The Supreme Court did not address the question of whether the education records of persons who did not matriculate are protected by FERPA. Note that this decision is at odds with guidance from The Family Policy Compliance Office. The Family Policy Compliance Office has generally taken the position that records sent by the student to the university are not protected as education records unless/until the student matriculates. In contrast, records about a student sent directly from the high school to the university would be covered as education records regardless of whether or not the student matriculates. Finally, educational testing agency records sent about a student would not be protected unless the student matriculates, as the student was not in attendance at the agency, and thus the FERPA confidentiality provision did not attach at the time of taking the test, unlike the case with records created by a high school. *

 

*See Jan. 30, 2001 FPCO opinion letter to Bill Reedy, Vermont Department of Education for definition of educational agency or institution.

 

Bates College v. Congregation Beth Abraham, et al. (Sup. Ct. Me. Feb. 18, 2001)

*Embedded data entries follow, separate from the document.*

/-- ORD and DEC as held (R400). -/
def ordHeld (n : Nat) : Nat := if n = 0 then 1 else if 5 < n then 5 else n
def decHeld (n : Nat) : Nat := clampNat 16 1024 n

/-- A write of CVCFGn (R399). -/
def State.cvcfgWrite (s : State) (n : Nat) (v : Word) : State :=
  let k := R.CNV.CVCFG n
  if s.regB k 0 then
    let s1 := s.irq cnvPage 7
    if v.bit 0 then s1
    else
      let c := s1.conv n
      ((s1.setB k 0 false).setConv n { c with busy := false, urg := false, req := none, resume := false, wait := false,
                                              held := false }).convShow n
  else
    let w := ((v &&& 0xF7FFFFFF).setFld 2 3 (ordHeld (v.fld 2 3))).setFld 5 11 (decHeld (v.fld 5 11))
    let s1 := s.setReg k w
    if v.bit 0 then (s1.refStart n).convStart n else s1

/-- The CNV page is enabled or let go: enabled converters that stand still start. -/
def State.cnvGo (s : State) : State :=
  (List.range 4).foldl (fun t n => if (t.conv n).wait then t else t.convStart n) s

/-! ### Modulator clocks and inputs (R406 to R409) -/

def State.modIn (s : State) (i : Nat) : ModIn := NMap.get {} s.meas.mods i

def State.setMod (s : State) (i : Nat) (m : ModIn) : State :=
  { s with meas := { s.meas with mods := NMap.put {} s.meas.mods i m } }

/-- First rising edge of a running clock. -/
def State.mclkAt (s : State) (k : Nat) : Option Nat := NMap.get none s.meas.mclk k

/-- Period of MCLKk, ru. -/
def State.mclkT (s : State) (k : Nat) : Nat := s.regF (R.MOD.MCLKCFG k) 4 5 * 200

/-- The clock of an input and the first sampling edge of that clock, while it runs (R407). -/
def State.modEdge0 (s : State) (i : Nat) : Option Nat :=
  let k := s.regF (R.MOD.MDCFG i) 2 2
  (s.mclkAt k).map fun a =>
    if s.regB (R.MOD.MDCFG i) 1 then a + s.regF (R.MOD.MCLKCFG k) 4 5 / 2 * 200 else a

def State.modT (s : State) (i : Nat) : Nat := s.mclkT (s.regF (R.MOD.MDCFG i) 2 2)

/-- First sampling edge of an input at or after an instant. -/
def State.modEdge (s : State) (i t : Nat) : Option Nat :=
  (s.modEdge0 i).map fun a => if t ≤ a then a else a + upTo (s.modT i) (t - a)

/-- Is an input producing results (RUN, PSTA.BLK)? -/
def State.setRun (s : State) (i : Nat) (b : Bool) : State :=
  (s.setB (R.MOD.MDSTA i) 0 b).setB (R.PSTA modPage) (16 + i) b

/-- The filter of an input restarts at the first sampling edge at or after an instant: no bit before it counts (R401). -/
def State.modRestart (s : State) (i t : Nat) : State :=
  let s1 := match s.modEdge i t with
    | some e => s.setMod i { base := some e }
    | none => s.setMod i { paused := some 0 }
  (s1.setRun i false).setB (R.MOD.MDSTA i) 2 false

/-- Settling time of an input, ru. -/
def State.modSettle (s : State) (i : Nat) : Nat :=
  let k := R.MOD.MDCFG i
  filterSpan (s.regF k 4 3) (s.regF k 8 11) (s.regF k 19 8 + 1) * s.modT i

In February 2001, a Superior Court in Maine held that emails generated outside normal academic exercises by members of the Bates Jewish Cultural Community (JCC) student organization to JCC's faculty advisor are protected as private and confidential records under the Family and Educational and Privacy Rights Act (FERPA) (20 U.S.C. § 1232).

 

This case stems from the relationship between JCC and the spiritual leader of Defendant Congregation Beth Abraham, which serves the needs of persons of the Jewish faith in the area including Bates College. Concerned by student reports that the spiritual leader was interfering and acting inappropriately with Bates students, JCC's faculty advisor contacted the spiritual leader and reported the alleged conduct to officers of Congregation Beth Abraham. In doing so, JCC's faculty advisor shared student emails describing the spiritual leader's conduct with the congregation's officers, even though the students who had written the emails specifically requested that the faculty advisor refrain from disclosing the contents of their emails. Bates sought injunctive relief to prevent disclosure by the congregation officers and to secure the return of the emails.

 

The court based its decision on 20 U.S.C. 1232g(a)(4)(A). It found that, under FERPA, "[a]lthough the messages were directed at the conduct of a person outside the college community, they named several students and their involvement with a spiritual leader [] whose duty it was to interact with them and assist in the spiritual enrichment of their lives. The records directly related to the named students and sought the advice and assistance of a person acting for the college [JCC's faculty advisor]."